- Bernile Nienau with Adolf Hitler, at Berghof, his home in the Bavarian Alps on 20 April 1933 The photograph is inscribed by Hitler. Nienau later pressed edelweiss flowers and a four-leaf clover onto the photograph.
- Born: Rosa Bernile Nienau 20 April 1926 Dortmund, Germany
- Died: 5 October 1943 (aged 17) Munich, Germany
- Title: The Führer's child

= Bernile Nienau =

German draughtswoman

Rosa Bernhardine "Bernile" Nienau (20 April 1926 – 5 October 1943) was a German girl who became known as "the Führer's child" because of her close friendship with Adolf Hitler that lasted for five years from 1933 to 1938.

== Life ==
Nienau was born on 20 April 1926, (Note: She is said to have been born in Dortmund, but a reliable source is required to add it to the article.) the daughter of Bernhard Nienau, a physician (1887–1926), and Karoline, a nurse (1892–1962). Her father died shortly before she was born. Nienau, her mother Karoline, and her maternal grandmother Ida (née Morgenstern) Voit (1867-1942) moved to Munich around 1928. Voit, a widow or divorcee, was a Roman Catholic teacher of Jewish descent.

Bernile was one-quarter Jewish, "mixed race of the second degree" according to the Nuremberg Laws of 1935. Though subject to some discrimination, she would have maintained her Reich citizenship.

=== Interaction with Hitler ===
In the spring of 1933, probably at the instigation of her mother, Bernile pressed to the forefront of the stream of visitors on Obersalzberg to grab Hitler's attention. Six-year-old Bernile’s bright blue eyes and blonde hair caught Hitler's attention and she was chosen to have a closer visit with the Führer. The fact that Bernile's maternal grandmother and mother were Jewish was already known to Hitler in 1933.

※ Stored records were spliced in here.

-- ==== Sys2Proof/Certificates/Slice0/Obligations.lean ====
section
/-! DEFINITION. Statements for the provers: what a step is, what every step keeps, and for each command what it does
where it completes. The spec's rules are cited as R<n>. -/

section
open Sys2Proof Sys2Proof.Machine

/-! ### The step, the invariant, the frames of every command -/

/-- A step takes the command at the front of the queue and runs it on the state with the queue's rest. -/
def Obligations.StepRunsFrontCommand : Prop :=
  ∀ (c : Instr) (rest : List Instr) (s : State), step { s with pending := c :: rest } = exec c { s with pending := rest }

/-- On an empty queue the block runs the mailbox command that the control core takes, or else one cycle of the clock passes
(the model's choice, log entry 2). The core takes MBX0 first, then MBX7, then MBX1 to MBX6 round-robin from the mailbox after
the last one it served (R304). -/
def Obligations.EmptyQueueServesMailboxOrTicks : Prop :=
  (∀ s : State, s.pending = [] →
    (∀ c : Instr, coreTakes s = some c → step s = exec c s) ∧ (coreTakes s = none → step s = .next (tick s))) ∧
  (∀ (s : State) (m : Nat), nextMailbox s = some m ↔
    s.coreUp = true ∧ s.dieState ≠ .off ∧ s.dieState ≠ .romBoot ∧ (s.mb m).state = .running ∧
      (m = 0 ∨ (s.mb 0).state ≠ .running ∧ (m = 7 ∨ (s.mb 7).state ≠ .running ∧ 1 ≤ m ∧ m ≤ 6 ∧
        ∀ k, 1 ≤ k → k ≤ 6 → (s.mb k).state = .running → (m + 5 - s.rr % 6) % 6 ≤ (k + 5 - s.rr % 6) % 6)))

/-- The state after reset has the invariant. -/
def Obligations.ResetIsSound : Prop := State.reset.sound

/-- Every step from a state with the invariant ends in a state with the invariant: the registers and the memory stay
canonical, and the clock stays inside its beat of 5,120 cycles. -/
def Obligations.EveryStepKeepsSound : Prop := ∀ s t : State, s.sound → step s = .next t → t.sound

/-- No command changes the queue, and the fuses change at the test port alone (R402, R419): no register, mailbox or fabric
command, no reset and no boot writes any of them. -/
def Obligations.QueueKeptAndFusesChangeOnlyAtTestPort : Prop :=
  ∀ (c : Instr) (s t : State), s.sound → exec c s = .next t →
    t.pending = s.pending ∧ ((∀ op, c ≠ .testPortAccess op) → t.sec.fuses = s.sec.fuses)

/-- A command outside the list `writesMemory` leaves every byte of HBM and SRAM as it was. -/
def Obligations.OtherCommandsKeepMemory : Prop :=
  ∀ (c : Instr) (s t : State), writesMemory c = false → exec c s = .next t → ∀ a, rdByte t.mem a = rdByte s.mem a

/-- A write of a register field by hardware changes that field alone: the field reads the value cut to its width, the other
bits of its register and every other register read as before, and so do memory, clock, time, mailboxes and links. -/
def Obligations.RegisterFieldWriteFrame : Prop :=
  ∀ (s : State) (x : Fld) (v : Nat), s.sound → x.lo + x.n ≤ 32 →
    (s.setFld x v).fld x = v % 2 ^ x.n ∧
    (∀ p, p ≠ x.reg → (s.setFld x v).word p = s.word p) ∧
    (∀ y : Fld, y.reg = x.reg → y.lo + y.n ≤ 32 → (y.lo + y.n ≤ x.lo ∨ x.lo + x.n ≤ y.lo) → (s.setFld x v).fld y = s.fld y) ∧
    (s.setFld x v).mem = s.mem ∧ (s.setFld x v).mbx = s.mbx ∧ (s.setFld x v).time = s.time ∧ (s.setFld x v).links = s.links ∧
    (s.setFld x v).beat = s.beat ∧ (s.setFld x v).cyc = s.cyc ∧ (s.setFld x v).out = s.out

/-- A counter stops at its all-ones value (Table 0.5, R59). -/
def Obligations.CountersStopAtAllOnes : Prop :=
  ∀ (s : State) (x : Fld) (k : Nat), s.sound → x.lo + x.n ≤ 32 →
    (s.count x k).fld x = min (2 ^ x.n - 1) (s.fld x + k) ∧ (∀ p, p ≠ x.reg → (s.count x k).word p = s.word p)

/-! ### Mailboxes: refusals that every command shares -/

/-- A mailbox command that fails a check which every command has is answered with the status of Table 14.7: BAD_STATE
outside its die states, WRONG_MAILBOX outside its class (R301, R306, R311). It counts as taken and has no other effect. -/
def Obligations.CommonRefusalsHaveNoSideEffect : Prop :=
  ∀ (c : Instr) (m op : Nat) (s : State), mailboxOf c = some (m, op) → s.waiting m → badHeader (s.hdr m) = false →
    (s.hdr m).opcode = op → commonStatus s m (s.hdr m) ≠ 0 →
    exec c s = .next (respond (s.cmdCounted m) m (s.hdr m) s.ns (commonStatus s m (s.hdr m)) 0 [])

/-- A mailbox that is not RUNNING or not the one to be served next (R304), a stopped core and a die in OFF or ROM_BOOT take no
command: nothing changes. -/
def Obligations.NothingIsTakenWithoutCommandOrCore : Prop :=
  ∀ (c : Instr) (m op : Nat) (s : State), mailboxOf c = some (m, op) →
    (s.coreUp = false ∨ s.dieState = .off ∨ s.dieState = .romBoot ∨ (s.mb m).state ≠ .running ∨ nextMailbox s ≠ some m) → exec c s = .next s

From that contact she and Hitler developed a "friendship" that lasted until 1938. They shared a birthday, the 20th April. Bernile often referred to him as "Uncle," and he would call her "sweetheart." In the Federal Archives in Berlin there are 17 letters that the girl wrote, probably with the help of her mother, between 18 January 1935 and 12 November 1939, to Hitler and his chief aide Wilhelm Brückner. An extract:

Munich, 27 September 1936.

Dear Uncle Brückner!

Today I have a lot to tell you. During the holidays we were on the Obersalzberg and I was twice allowed to see dear Uncle Hitler! Unfortunately, you have never been up. [...] I am already working on the Christmas work. [...] I am knitting Uncle Hitler some socks again, because I asked him if they fit him last year. He said yes! This year I can knit with finer wool, Mummy only helps me with the heel. They are going to be very warm, and since he always travels so much, it's important that his feet aren't cold. [...] Mummy also sends you greetings and many greetings and kisses from your Bernile!

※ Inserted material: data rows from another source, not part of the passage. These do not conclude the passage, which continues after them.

@[simp] theorem sound_clearEnable {x0 : State} {x1 : Nat} (h0 : Sound q z x0.pending x0.sec.fuses x0.csr x0.mem x0.cyc) : Sound q z (clearEnable x0 x1).pending (clearEnable x0 x1).sec.fuses (clearEnable x0 x1).csr (clearEnable x0 x1).mem (clearEnable x0 x1).cyc := by
  unfold clearEnable
  try dsimp only
  repeat' first
    | with_reducible assumption
    | with_reducible refine sound_ite ?_ ?_
    | with_reducible refine sound_foldl ?_ (fun _ _ _ => ?_)
    | with_reducible refine sound_onDisable ?_
    | with_reducible refine sound_setFld ?_
    | split

@[simp] theorem sound_refuseEnable {x0 : State} {x1 : Nat} (h0 : Sound q z x0.pending x0.sec.fuses x0.csr x0.mem x0.cyc) : Sound q z (refuseEnable x0 x1).pending (refuseEnable x0 x1).sec.fuses (refuseEnable x0 x1).csr (refuseEnable x0 x1).mem (refuseEnable x0 x1).cyc := by
  unfold refuseEnable
  simp (maxDischargeDepth := 40) +contextual [*]

@[simp] theorem sound_initRanges {x0 : State} {x1 : Nat} (h0 : Sound q z x0.pending x0.sec.fuses x0.csr x0.mem x0.cyc) : Sound q z (initRanges x0 x1).pending (initRanges x0 x1).sec.fuses (initRanges x0 x1).csr (initRanges x0 x1).mem (initRanges x0 x1).cyc := by
  unfold initRanges
  simp (maxDischargeDepth := 40) +contextual [*]

@[simp] theorem sound_updTq {x0 : State} {x1 : Nat} {x2 : Nat} {x3 : TqWin → TqWin} (h0 : Sound q z x0.pending x0.sec.fuses x0.csr x0.mem x0.cyc) : Sound q z (updTq x0 x1 x2 x3).pending (updTq x0 x1 x2 x3).sec.fuses (updTq x0 x1 x2 x3).csr (updTq x0 x1 x2 x3).mem (updTq x0 x1 x2 x3).cyc := by
  unfold updTq
  simp (maxDischargeDepth := 40) +contextual [*]

@[simp] theorem sound_initTq {x0 : State} {x1 : Nat} (h0 : Sound q z x0.pending x0.sec.fuses x0.csr x0.mem x0.cyc) : Sound q z (initTq x0 x1).pending (initTq x0 x1).sec.fuses (initTq x0 x1).csr (initTq x0 x1).mem (initTq x0 x1).cyc := by
  unfold initTq
  simp (maxDischargeDepth := 40) +contextual [*]

@[simp] theorem sound_requestPower {x0 : State} {x1 : List Nat} (h0 : Sound q z x0.pending x0.sec.fuses x0.csr x0.mem x0.cyc) : Sound q z (requestPower x0 x1).pending (requestPower x0 x1).sec.fuses (requestPower x0 x1).csr (requestPower x0 x1).mem (requestPower x0 x1).cyc := by
  unfold requestPower
  simp (maxDischargeDepth := 40) +contextual [*]

@[simp] theorem sound_startTraining {x0 : State} {x1 : Nat} (h0 : Sound q z x0.pending x0.sec.fuses x0.csr x0.mem x0.cyc) : Sound q z (startTraining x0 x1).pending (startTraining x0 x1).sec.fuses (startTraining x0 x1).csr (startTraining x0 x1).mem (startTraining x0 x1).cyc := by
  unfold startTraining
  simp (maxDischargeDepth := 40) +contextual [*]

@[simp] theorem sound_takePort {x0 : State} {x1 : Nat} (h0 : Sound q z x0.pending x0.sec.fuses x0.csr x0.mem x0.cyc) : Sound q z (takePort x0 x1).pending (takePort x0 x1).sec.fuses (takePort x0 x1).csr (takePort x0 x1).mem (takePort x0 x1).cyc := by
  unfold takePort
  simp (maxDischargeDepth := 40) +contextual [*]

@[simp] theorem sound_enterAcquiring {x0 : State} (h0 : Sound q z x0.pending x0.sec.fuses x0.csr x0.mem x0.cyc) : Sound q z (enterAcquiring x0).pending (enterAcquiring x0).sec.fuses (enterAcquiring x0).csr (enterAcquiring x0).mem (enterAcquiring x0).cyc := by
  unfold enterAcquiring
  try dsimp only
  repeat' first
    | with_reducible assumption
    | with_reducible refine sound_ite ?_ ?_
    | with_reducible refine sound_foldl ?_ (fun _ _ _ => ?_)
    | with_reducible refine sound_takePort ?_
    | split

@[simp] theorem sound_enterRoot {s : State} (h : Sound q z s.pending s.sec.fuses s.csr s.mem s.cyc) :
    Sound q z (enterRoot s).pending (enterRoot s).sec.fuses (enterRoot s).csr (enterRoot s).mem (enterRoot s).cyc := by
  have h1 : s.sec.startNs % 2048 * 5 / 2 < 5120 := by omega
  unfold enterRoot
  extract_lets _ s1 _ s2 s3 s4
  have k1 : Sound q z s1.pending s1.sec.fuses s1.csr s1.mem s1.cyc := by
    show Sound q z (if _ then _ else _ : State).pending (if _ then _ else _ : State).sec.fuses (if _ then _ else _ : State).csr (if _ then _ else _ : State).mem (if _ then _ else _ : State).cyc
    split
    · exact ⟨h.1, h.2.1, h1, h.2.2.2⟩
    · exact h
  have k3 : Sound q z s3.pending s3.sec.fuses s3.csr s3.mem s3.cyc := sound_setFld (sound_setFld (s := s2) k1)
  have k4 : Sound q z s4.pending s4.sec.fuses s4.csr s4.mem s4.cyc := sound_ite (sound_takePort k3) k3
  exact sound_ite (sound_enterState k4) k4

@[simp] theorem sound_timeStart {x0 : State} (h0 : Sound q z x0.pending x0.sec.fuses x0.csr x0.mem x0.cyc) : Sound q z (timeStart x0).pending (timeStart x0).sec.fuses (timeStart x0).csr (timeStart x0).mem (timeStart x0).cyc := by
  unfold timeStart
  simp (maxDischargeDepth := 40) +contextual [*]

@[simp] theorem sound_onEnable {x0 : State} {x1 : Nat} (h0 : Sound q z x0.pending x0.sec.fuses x0.csr x0.mem x0.cyc) : Sound q z (onEnable x0 x1).pending (onEnable x0 x1).sec.fuses (onEnable x0 x1).csr (onEnable x0 x1).mem (onEnable x0 x1).cyc := by
  unfold onEnable
  simp (maxDischargeDepth := 40) +contextual [*]

@[simp] theorem sound_setEnable {x0 : State} {x1 : Nat} (h0 : Sound q z x0.pending x0.sec.fuses x0.csr x0.mem x0.cyc) : Sound q z (setEnable x0 x1).pending (setEnable x0 x1).sec.fuses (setEnable x0 x1).csr (setEnable x0 x1).mem (setEnable x0 x1).cyc := by
  unfold setEnable
  try dsimp only
  repeat' first
    | with_reducible assumption
    | with_reducible refine sound_ite ?_ ?_
    | with_reducible refine sound_foldl ?_ (fun _ _ _ => ?_)
    | with_reducible refine sound_onEnable ?_
    | with_reducible refine sound_setFld ?_
    | split

@[simp] theorem sound_writeEnable {x0 : State} {x1 : Nat} {x2 : Nat} {x3 : Nat} (h0 : Sound q z x0.pending x0.sec.fuses x0.csr x0.mem x0.cyc) : Sound q z (writeEnable x0 x1 x2 x3).pending (writeEnable x0 x1 x2 x3).sec.fuses (writeEnable x0 x1 x2 x3).csr (writeEnable x0 x1 x2 x3).mem (writeEnable x0 x1 x2 x3).cyc := by
  unfold writeEnable
  simp (maxDischargeDepth := 40) +contextual [*]

@[simp] theorem sound_stepEnable {x0 : State} {x1 : Nat} (h0 : Sound q z x0.pending x0.sec.fuses x0.csr x0.mem x0.cyc) : Sound q z (stepEnable x0 x1).pending (stepEnable x0 x1).sec.fuses (stepEnable x0 x1).csr (stepEnable x0 x1).mem (stepEnable x0 x1).cyc := by
  unfold stepEnable
  simp (maxDischargeDepth := 40) +contextual [*]

@[simp] theorem sound_joinRewrite {x0 : State} {x1 : List (Nat × Nat)} (h0 : Sound q z x0.pending x0.sec.fuses x0.csr x0.mem x0.cyc) : Sound q z (joinRewrite x0 x1).pending (joinRewrite x0 x1).sec.fuses (joinRewrite x0 x1).csr (joinRewrite x0 x1).mem (joinRewrite x0 x1).cyc := by
  unfold joinRewrite
  try dsimp only
  repeat' first
    | with_reducible assumption
    | with_reducible refine sound_ite ?_ ?_
    | with_reducible refine sound_foldl ?_ (fun _ _ _ => ?_)
    | with_reducible refine sound_beginWave ?_
    | split

@[simp] theorem sound_stepProgram {x0 : State} {x1 : Nat} (h0 : Sound q z x0.pending x0.sec.fuses x0.csr x0.mem x0.cyc) : Sound q z (stepProgram x0 x1).pending (stepProgram x0 x1).sec.fuses (stepProgram x0 x1).csr (stepProgram x0 x1).mem (stepProgram x0 x1).cyc := by
  unfold stepProgram
  simp (maxDischargeDepth := 40) +contextual [*]

@[simp] theorem sound_startCheck {x0 : State} {x1 : Nat} (h0 : Sound q z x0.pending x0.sec.fuses x0.csr x0.mem x0.cyc) : Sound q z (startCheck x0 x1).pending (startCheck x0 x1).sec.fuses (startCheck x0 x1).csr (startCheck x0 x1).mem (startCheck x0 x1).cyc := by
  unfold startCheck
  simp (maxDischargeDepth := 40) +contextual [*]

@[simp] theorem sound_stepSample {x0 : State} {x1 : Nat} (h0 : Sound q z x0.pending x0.sec.fuses x0.csr x0.mem x0.cyc) : Sound q z (stepSample x0 x1).pending (stepSample x0 x1).sec.fuses (stepSample x0 x1).csr (stepSample x0 x1).mem (stepSample x0 x1).cyc := by
  unfold stepSample
  simp (maxDischargeDepth := 40) +contextual [*]

@[simp] theorem sound_stepSections {x0 : State} {x1 : Nat} (h0 : Sound q z x0.pending x0.sec.fuses x0.csr x0.mem x0.cyc) : Sound q z (stepSections x0 x1).pending (stepSections x0 x1).sec.fuses (stepSections x0 x1).csr (stepSections x0 x1).mem (stepSections x0 x1).cyc := by
  unfold stepSections
  try dsimp only
  repeat' first
    | with_reducible assumption
    | with_reducible refine sound_ite ?_ ?_
    | with_reducible refine sound_foldl ?_ (fun _ _ _ => ?_)
    | with_reducible refine sound_setStage ?_
    | with_reducible refine sound_readUe ?_
    | with_reducible refine sound_bringUpFail ?_
    | with_reducible refine sound_markBad ?_
    | with_reducible refine sound_loadSection ?_
    | with_reducible refine sound_setUnitGen ?_
    | split

@[simp] theorem sound_bringUpStep {x0 : State} {x1 : Nat} (h0 : Sound q z x0.pending x0.sec.fuses x0.csr x0.mem x0.cyc) : Sound q z (bringUpStep x0 x1).pending (bringUpStep x0 x1).sec.fuses (bringUpStep x0 x1).csr (bringUpStep x0 x1).mem (bringUpStep x0 x1).cyc := by
  unfold bringUpStep
  simp (maxDischargeDepth := 40) +contextual [*]

@[simp] theorem sound_servePower {x0 : State} (h0 : Sound q z x0.pending x0.sec.fuses x0.csr x0.mem x0.cyc) : Sound q z (servePower x0).pending (servePower x0).sec.fuses (servePower x0).csr (servePower x0).mem (servePower x0).cyc := by
  unfold servePower
  try dsimp only
  repeat' first
    | with_reducible assumption
    | with_reducible refine sound_ite ?_ ?_
    | with_reducible refine sound_foldl ?_ (fun _ _ _ => ?_)
    | with_reducible refine sound_powerDone ?_
    | with_reducible refine sound_bringUpFail ?_
    | with_reducible refine sound_requestPower ?_
    | with_reducible refine sound_setStage ?_
    | split

@[simp] theorem sound_bringUps {x0 : State} (h0 : Sound q z x0.pending x0.sec.fuses x0.csr x0.mem x0.cyc) : Sound q z (bringUps x0).pending (bringUps x0).sec.fuses (bringUps x0).csr (bringUps x0).mem (bringUps x0).cyc := by
  unfold bringUps
  simp (maxDischargeDepth := 40) +contextual [*]

@[simp] theorem sound_returnFrame {x0 : State} {x1 : Nat} {x2 : Nat} (h0 : Sound q z x0.pending x0.sec.fuses x0.csr x0.mem x0.cyc) : Sound q z (returnFrame x0 x1 x2).pending (returnFrame x0 x1 x2).sec.fuses (returnFrame x0 x1 x2).csr (returnFrame x0 x1 x2).mem (returnFrame x0 x1 x2).cyc := by
  unfold returnFrame
  simp (maxDischargeDepth := 40) +contextual [*]

@[simp] theorem sound_closeRanges {x0 : State} (h0 : Sound q z x0.pending x0.sec.fuses x0.csr x0.mem x0.cyc) : Sound q z (closeRanges x0).pending (closeRanges x0).sec.fuses (closeRanges x0).csr (closeRanges x0).mem (closeRanges x0).cyc := by
  unfold closeRanges
  simp (maxDischargeDepth := 40) +contextual [*]

@[simp] theorem sound_countSwitches {x0 : State} (h0 : Sound q z x0.pending x0.sec.fuses x0.csr x0.mem x0.cyc) : Sound q z (countSwitches x0).pending (countSwitches x0).sec.fuses (countSwitches x0).csr (countSwitches x0).mem (countSwitches x0).cyc := by
  unfold countSwitches
  simp (maxDischargeDepth := 40) +contextual [*]

@[simp] theorem sound_resumeCheck {x0 : State} {x1 : Nat} (h0 : Sound q z x0.pending x0.sec.fuses x0.csr x0.mem x0.cyc) : Sound q z (resumeCheck x0 x1).pending (resumeCheck x0 x1).sec.fuses (resumeCheck x0 x1).csr (resumeCheck x0 x1).mem (resumeCheck x0 x1).cyc := by
  unfold resumeCheck
  simp (maxDischargeDepth := 40) +contextual [*]

@[simp] theorem sound_enqueue {x0 : State} {x1 : OutReq} (h0 : Sound q z x0.pending x0.sec.fuses x0.csr x0.mem x0.cyc) : Sound q z (enqueue x0 x1).pending (enqueue x0 x1).sec.fuses (enqueue x0 x1).csr (enqueue x0 x1).mem (enqueue x0 x1).cyc := by
  unfold enqueue
  simp (maxDischargeDepth := 40) +contextual [*]

@[simp] theorem sound_dirStore {x0 : State} {x1 : Nat} {x2 : DirSt} {x3 : Nat} {x4 : Nat} {x5 : Nat} {x6 : ReqWhy} (h0 : Sound q z x0.pending x0.sec.fuses x0.csr x0.mem x0.cyc) : Sound q z (dirStore x0 x1 x2 x3 x4 x5 x6).pending (dirStore x0 x1 x2 x3 x4 x5 x6).sec.fuses (dirStore x0 x1 x2 x3 x4 x5 x6).csr (dirStore x0 x1 x2 x3 x4 x5 x6).mem (dirStore x0 x1 x2 x3 x4 x5 x6).cyc := by
  unfold dirStore
  simp (maxDischargeDepth := 40) +contextual [*]

@[simp] theorem sound_storeLen {x0 : State} {x1 : Nat} {x2 : DirSt} {x3 : Nat} (h0 : Sound q z x0.pending x0.sec.fuses x0.csr x0.mem x0.cyc) : Sound q z (storeLen x0 x1 x2 x3).pending (storeLen x0 x1 x2 x3).sec.fuses (storeLen x0 x1 x2 x3).csr (storeLen x0 x1 x2 x3).mem (storeLen x0 x1 x2 x3).cyc := by
  unfold storeLen
  simp (maxDischargeDepth := 40) +contextual [*]

@[simp] theorem sound_updDir {x0 : State} {x1 : Nat} {x2 : Nat} {x3 : DirSt → DirSt} (h0 : Sound q z x0.pending x0.sec.fuses x0.csr x0.mem x0.cyc) : Sound q z (updDir x0 x1 x2 x3).pending (updDir x0 x1 x2 x3).sec.fuses (updDir x0 x1 x2 x3).csr (updDir x0 x1 x2 x3).mem (updDir x0 x1 x2 x3).cyc := by
  unfold updDir
  simp (maxDischargeDepth := 40) +contextual [*]

@[simp] theorem sound_storeLength {x0 : State} {x1 : Nat} (h0 : Sound q z x0.pending x0.sec.fuses x0.csr x0.mem x0.cyc) : Sound q z (storeLength x0 x1).pending (storeLength x0 x1).sec.fuses (storeLength x0 x1).csr (storeLength x0 x1).mem (storeLength x0 x1).cyc := by
  unfold storeLength
  simp (maxDischargeDepth := 40) +contextual [*]

@[simp] theorem sound_unparkSeq {x0 : State} {x1 : Nat} (h0 : Sound q z x0.pending x0.sec.fuses x0.csr x0.mem x0.cyc) : Sound q z (unparkSeq x0 x1).pending (unparkSeq x0 x1).sec.fuses (unparkSeq x0 x1).csr (unparkSeq x0 x1).mem (unparkSeq x0 x1).cyc := by
  unfold unparkSeq
  simp (maxDischargeDepth := 40) +contextual [*]

@[simp] theorem sound_capResume {x0 : State} (h0 : Sound q z x0.pending x0.sec.fuses x0.csr x0.mem x0.cyc) : Sound q z (capResume x0).pending (capResume x0).sec.fuses (capResume x0).csr (capResume x0).mem (capResume x0).cyc := by
  unfold capResume
  simp (maxDischargeDepth := 40) +contextual [*]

On 19 April 1938, Hitler's adjutant Fritz Wiedemann described Hitler's disregard for her Jewish ancestry to subordinate party offices as "a purely human attitude toward the child". However, when Martin Bormann was informed of the lack of "German-bloodedness," the girl and her mother were forbidden to appear in the Berghof. Hitler only learned of it when his personal photographer Heinrich Hoffmann complained that Bormann had forbidden him to continue publishing photos showing the Führer with "his daughter." In his book "Hitler as I Saw Him," Hoffmann writes that Hitler said about Bormann: "There are people who have a positive genius for spoiling all my little pleasures." While Hoffmann's illustrated book Jugend um Hitler (Youth around Hitler), which included the photographs of Hitler with Bernile, continued to sell, Bormann forbade Hoffmann from printing any more pictures of Hitler and Bernile. Concerned with the perception of photos of the two because of Bernile’s Jewish ancestry, Bormann wanted all of Hoffmann’s books with her in them destroyed. In his 1955 book, Hitler Was My Friend, Hoffmann captions a picture of the two "Hitler’s Sweetheart--it delighted him to see her at the Berghof until some busybody found out she was not of pure Aryan descent," likely referring to Bormann. Around May 1938, Bernile's mother Karoline was officially asked to stop any contact with party leaders and visits to Hitler's home, the Berghof.

=== Death ===
Bernile, who learned the profession of a technical draftsman, died on 5 October 1943 at age 17 in Schwabing Hospital of spinal poliomyelitis. Her grave is located on the Munich West Cemetery.